Could you please retype all of the entries exactly as they appear?
──────── PROVIDED DATA ────────
/-- Append a record to copy A and then to copy B; a copy that is short of space is rewritten with only the records in
force and a higher generation, B first (R302, R303). -/
def ledgerAppend (kind srce index sub : Nat) (value : Bytes) (s : State) : State :=
  let r : LedgerRec :=
    { seq := ledgerTop s.flash + 1, kind := kind, srce := srce, index := index, sub := sub, value := slice value 0 12,
      step := stepWord s }
  let a := s.flash.ledgerA.recs ++ [r]
  let b := s.flash.ledgerB.recs ++ [r]
  let f :=
    if ledgerRoom < a.length ∨ ledgerRoom < b.length then
      let all := inForce (ledgerUnion { s.flash with ledgerA := { s.flash.ledgerA with recs := a },
                                                     ledgerB := { s.flash.ledgerB with recs := b } })
      let g := max s.flash.ledgerA.gen s.flash.ledgerB.gen + 1
      { s.flash with ledgerB := { gen := g, recs := all }, ledgerA := { gen := g, recs := all } }
    else { s.flash with ledgerA := { s.flash.ledgerA with recs := a }, ledgerB := { s.flash.ledgerB with recs := b } }
  { s with flash := f }

/-- Append a record of a training or of a wire test; where it differs from the record in force, the package logs both
(R203). -/
def ledgerReplace (kind srce index sub : Nat) (value : Bytes) (s : State) : State :=
  match ledgerFind s.flash kind index sub with
  | none => ledgerAppend kind srce index sub value s
  | some old =>
    if old.value == slice value 0 12 then s
    else logEv 0x0031 0 kind index (leVal old.value) (leVal (slice value 0 12)) (ledgerAppend kind srce index sub value s)

/-- The 32 bytes of a ledger record (Table 11.8). -/
def ledgerBytes (r : LedgerRec) : Bytes :=
  let b := leBytes 4 r.seq ++ leBytes 1 r.kind ++ leBytes 1 r.srce ++ leBytes 2 r.index ++ leBytes 4 r.sub ++ slice r.value 0 12 ++
    leBytes 4 r.step
  b ++ leBytes 4 (crc32c b)

/-! ### Gauges (R101 to R103) -/

/-- Saturating addition of 64-bit counters (R101). -/
def sat64 (a b : Nat) : Nat := min (a + b) (2 ^ 64 - 1)

/-- Add increments to counters that saturate at 2^64 − 1 (R101). -/
def Counts.satAdd (a b : Counts) : Counts :=
  { sat := sat64 a.sat b.sat, flush := sat64 a.flush b.flush, zero := sat64 a.zero b.zero, satBlk := sat64 a.satBlk b.satBlk,
    fall := sat64 a.fall b.fall, overs := sat64 a.overs b.overs, nonfin := sat64 a.nonfin b.nonfin, mism := sat64 a.mism b.mism }

/-- Add to the cell of a class and format. -/
def addCell (cls fmt : Nat) (c : Counts) : List (Nat × Nat × Counts) → List (Nat × Nat × Counts)
  | [] => [(cls, fmt, Counts.satAdd {} c)]
  | (k, f, d) :: r => if k = cls ∧ f = fmt then (k, f, d.satAdd c) :: r else (k, f, d) :: addCell cls fmt c r

/-- Add to the increments of a step and class (8 × step + class) that R103 reports. -/
def addStep (key a b c d : Nat) : List (Nat × Nat × Nat × Nat × Nat) → List (Nat × Nat × Nat × Nat × Nat)
  | [] => [(key, a, b, c, d)]
  | (k, p, q, r, t) :: l => if k = key then (k, p + a, q + b, r + c, t + d) :: l else (k, p, q, r, t) :: addStep key a b c d l

/-- Advance the gauges of a class and format by the work of a step (R101, R102). -/
def gaugeIn (step cls fmt : Nat) (c : Counts) (s : State) : State :=
  { s with gauges :=
      { cells := addCell cls fmt c s.gauges.cells,
        step := if c.satBlk + c.overs + c.nonfin + c.mism = 0 then s.gauges.step
                else addStep (8 * step + cls % 8) c.satBlk c.overs c.nonfin c.mism s.gauges.step } }

/-- Advance the gauges of a class and format in the current step. -/
def addGauge (cls fmt : Nat) (c : Counts) (s : State) : State := gaugeIn s.job.cstep cls fmt c s

/-- Advance the gauges by a list of (class, format, increments) of a step. -/
def gaugeAll (step : Nat) (l : List (Nat × Nat × Counts)) (s : State) : State :=
  l.foldl (fun s g => gaugeIn step g.1 g.2.1 g.2.2 s) s

/-! ### Cores -/

/-- A core that no record mentions: idle and in service. -/
def Core.idle (d c : Nat) : Core :=
  { die := d, core := c, threads := List.replicate 8 .idle, running := 0, outst := [], mapped := false, sticky := false }

/-- The control state of a core. -/
def coreOf (d c : Nat) (s : State) : Core := (s.cores.find? fun k => k.die == d && k.core == c).getD (Core.idle d c)

/-- Replace the record of a core. -/
def putCore (k : Core) : List Core → List Core
  | [] => [k]
  | x :: r => if x.die = k.die ∧ x.core = k.core then k :: r else x :: putCore k r

/-- Change the control state of a core. -/
def modCore (d c : Nat) (f : Core → Core) (s : State) : State := { s with cores := putCore (f (coreOf d c s)) s.cores }

/-- Take a request that lands nothing, or has ended, out of the outstanding ones of its core (R136). -/
def dropOutst (k : Requester × Nat) (s : State) : State :=
  match k.1 with
  | .core d c _ => modCore d.val c (fun x => { x with outst := x.outst.filter fun o => o.id != k.2 }) s
  | _ => s

/-- Send an acknowledgement of a stack: its request leaves its banks and its core (R136, R181). -/
def sendAck (i : Fin 32) (a : WAck) (s : State) : State :=
  emit (ackOut a) (match a.key with
    | some k => dropOutst k (leaveBanks i k s)
    | none => s)

/-- Send the acknowledgements of a stack's writes that waited for nothing but stale notices of a set (R175). -/
def releaseAcks (i : Fin 32) (f : Nat → Bool) (s : State) : State :=
  let held := s.memStacks[i].withheld.map fun h => { h with ids := h.ids.filter fun k => !f k }
  (held.filter fun h => h.ids.isEmpty).foldl (fun s h => sendAck i h.ack s)
    (modStack i (fun st => { st with withheld := held.filter fun h => !h.ids.isEmpty }) s)

/-- Release the watch entries of landings that their cores abandon (R176): no stale notice of them stands any more. -/
def dropWatches (f : Watch → Bool) (s : State) : State :=
  (List.finRange 32).foldl (fun s i =>
    let gone := (s.memStacks[i].watch.filter f).map (·.id)
    if gone.isEmpty then s
    else releaseAcks i (fun k => gone.contains k) (modStack i (fun st => { st with watch := st.watch.filter fun w => !f w }) s)) s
────────
■ WRITTEN REPLY ■
/-- Append a record to copy A and then to copy B; a copy that is short of space is rewritten with only the records in
force and a higher generation, B first (R302, R303). -/
def ledgerAppend (kind srce index sub : Nat) (value : Bytes) (s : State) : State :=
  let r : LedgerRec :=
    { seq := ledgerTop s.flash + 1, kind := kind, srce := srce, index := index, sub := sub, value := slice value 0 12,
      step := stepWord s }
  let a := s.flash.ledgerA.recs ++ [r]
  let b := s.flash.ledgerB.recs ++ [r]
  let f :=
    if ledgerRoom < a.length ∨ ledgerRoom < b.length then
      let all := inForce (ledgerUnion { s.flash with ledgerA := { s.flash.ledgerA with recs := a },
                                                     ledgerB := { s.flash.ledgerB with recs := b } })
      let g := max s.flash.ledgerA.gen s.flash.ledgerB.gen + 1
      { s.flash with ledgerB := { gen := g, recs := all }, ledgerA := { gen := g, recs := all } }
    else { s.flash with ledgerA := { s.flash.ledgerA with recs := a }, ledgerB := { s.flash.ledgerB with recs := b } }
  { s with flash := f }

/-- Append a record of a training or of a wire test; where it differs from the record in force, the package logs both
(R203). -/
def ledgerReplace (kind srce index sub : Nat) (value : Bytes) (s : State) : State :=
  match ledgerFind s.flash kind index sub with
  | none => ledgerAppend kind srce index sub value s
  | some old =>
    if old.value == slice value 0 12 then s
    else logEv 0x0031 0 kind index (leVal old.value) (leVal (slice value 0 12)) (ledgerAppend kind srce index sub value s)

/-- The 32 bytes of a ledger record (Table 11.8). -/
def ledgerBytes (r : LedgerRec) : Bytes :=
  let b := leBytes 4 r.seq ++ leBytes 1 r.kind ++ leBytes 1 r.srce ++ leBytes 2 r.index ++ leBytes 4 r.sub ++ slice r.value 0 12 ++
    leBytes 4 r.step
  b ++ leBytes 4 (crc32c b)

/-! ### Gauges (R101 to R103) -/

/-- Saturating addition of 64-bit counters (R101). -/
def sat64 (a b : Nat) : Nat := min (a + b) (2 ^ 64 - 1)

/-- Add increments to counters that saturate at 2^64 − 1 (R101). -/
def Counts.satAdd (a b : Counts) : Counts :=
  { sat := sat64 a.sat b.sat, flush := sat64 a.flush b.flush, zero := sat64 a.zero b.zero, satBlk := sat64 a.satBlk b.satBlk,
    fall := sat64 a.fall b.fall, overs := sat64 a.overs b.overs, nonfin := sat64 a.nonfin b.nonfin, mism := sat64 a.mism b.mism }

/-- Add to the cell of a class and format. -/
def addCell (cls fmt : Nat) (c : Counts) : List (Nat × Nat × Counts) → List (Nat × Nat × Counts)
  | [] => [(cls, fmt, Counts.satAdd {} c)]
  | (k, f, d) :: r => if k = cls ∧ f = fmt then (k, f, d.satAdd c) :: r else (k, f, d) :: addCell cls fmt c r

/-- Add to the increments of a step and class (8 × step + class) that R103 reports. -/
def addStep (key a b c d : Nat) : List (Nat × Nat × Nat × Nat × Nat) → List (Nat × Nat × Nat × Nat × Nat)
  | [] => [(key, a, b, c, d)]
  | (k, p, q, r, t) :: l => if k = key then (k, p + a, q + b, r + c, t + d) :: l else (k, p, q, r, t) :: addStep key a b c d l

/-- Advance the gauges of a class and format by the work of a step (R101, R102). -/
def gaugeIn (step cls fmt : Nat) (c : Counts) (s : State) : State :=
  { s with gauges :=
      { cells := addCell cls fmt c s.gauges.cells,
        step := if c.satBlk + c.overs + c.nonfin + c.mism = 0 then s.gauges.step
                else addStep (8 * step + cls % 8) c.satBlk c.overs c.nonfin c.mism s.gauges.step } }

/-- Advance the gauges of a class and format in the current step. -/
def addGauge (cls fmt : Nat) (c : Counts) (s : State) : State := gaugeIn s.job.cstep cls fmt c s

/-- Advance the gauges by a list of (class, format, increments) of a step. -/
def gaugeAll (step : Nat) (l : List (Nat × Nat × Counts)) (s : State) : State :=
  l.foldl (fun s g => gaugeIn step g.1 g.2.1 g.2.2 s) s

/-! ### Cores -/

/-- A core that no record mentions: idle and in service. -/
def Core.idle (d c : Nat) : Core :=
  { die := d, core := c, threads := List.replicate 8 .idle, running := 0, outst := [], mapped := false, sticky := false }

/-- The control state of a core. -/
def coreOf (d c : Nat) (s : State) : Core := (s.cores.find? fun k => k.die == d && k.core == c).getD (Core.idle d c)

/-- Replace the record of a core. -/
def putCore (k : Core) : List Core → List Core
  | [] => [k]
  | x :: r => if x.die = k.die ∧ x.core = k.core then k :: r else x :: putCore k r

/-- Change the control state of a core. -/
def modCore (d c : Nat) (f : Core → Core) (s : State) : State := { s with cores := putCore (f (coreOf d c s)) s.cores }

/-- Take a request that lands nothing, or has ended, out of the outstanding ones of its core (R136). -/
def dropOutst (k : Requester × Nat) (s : State) : State :=
  match k.1 with
  | .core d c _ => modCore d.val c (fun x => { x with outst := x.outst.filter fun o => o.id != k.2 }) s
  | _ => s

/-- Send an acknowledgement of a stack: its request leaves its banks and its core (R136, R181). -/
def sendAck (i : Fin 32) (a : WAck) (s : State) : State :=
  emit (ackOut a) (match a.key with
    | some k => dropOutst k (leaveBanks i k s)
    | none => s)

/-- Send the acknowledgements of a stack's writes that waited for nothing but stale notices of a set (R175). -/
def releaseAcks (i : Fin 32) (f : Nat → Bool) (s : State) : State :=
  let held := s.memStacks[i].withheld.map fun h => { h with ids := h.ids.filter fun k => !f k }
  (held.filter fun h => h.ids.isEmpty).foldl (fun s h => sendAck i h.ack s)
    (modStack i (fun st => { st with withheld := held.filter fun h => !h.ids.isEmpty }) s)

/-- Release the watch entries of landings that their cores abandon (R176): no stale notice of them stands any more. -/
def dropWatches (f : Watch → Bool) (s : State) : State :=
  (List.finRange 32).foldl (fun s i =>
    let gone := (s.memStacks[i].watch.filter f).map (·.id)
    if gone.isEmpty then s
    else releaseAcks i (fun k => gone.contains k) (modStack i (fun st => { st with watch := st.watch.filter fun w => !f w }) s)) s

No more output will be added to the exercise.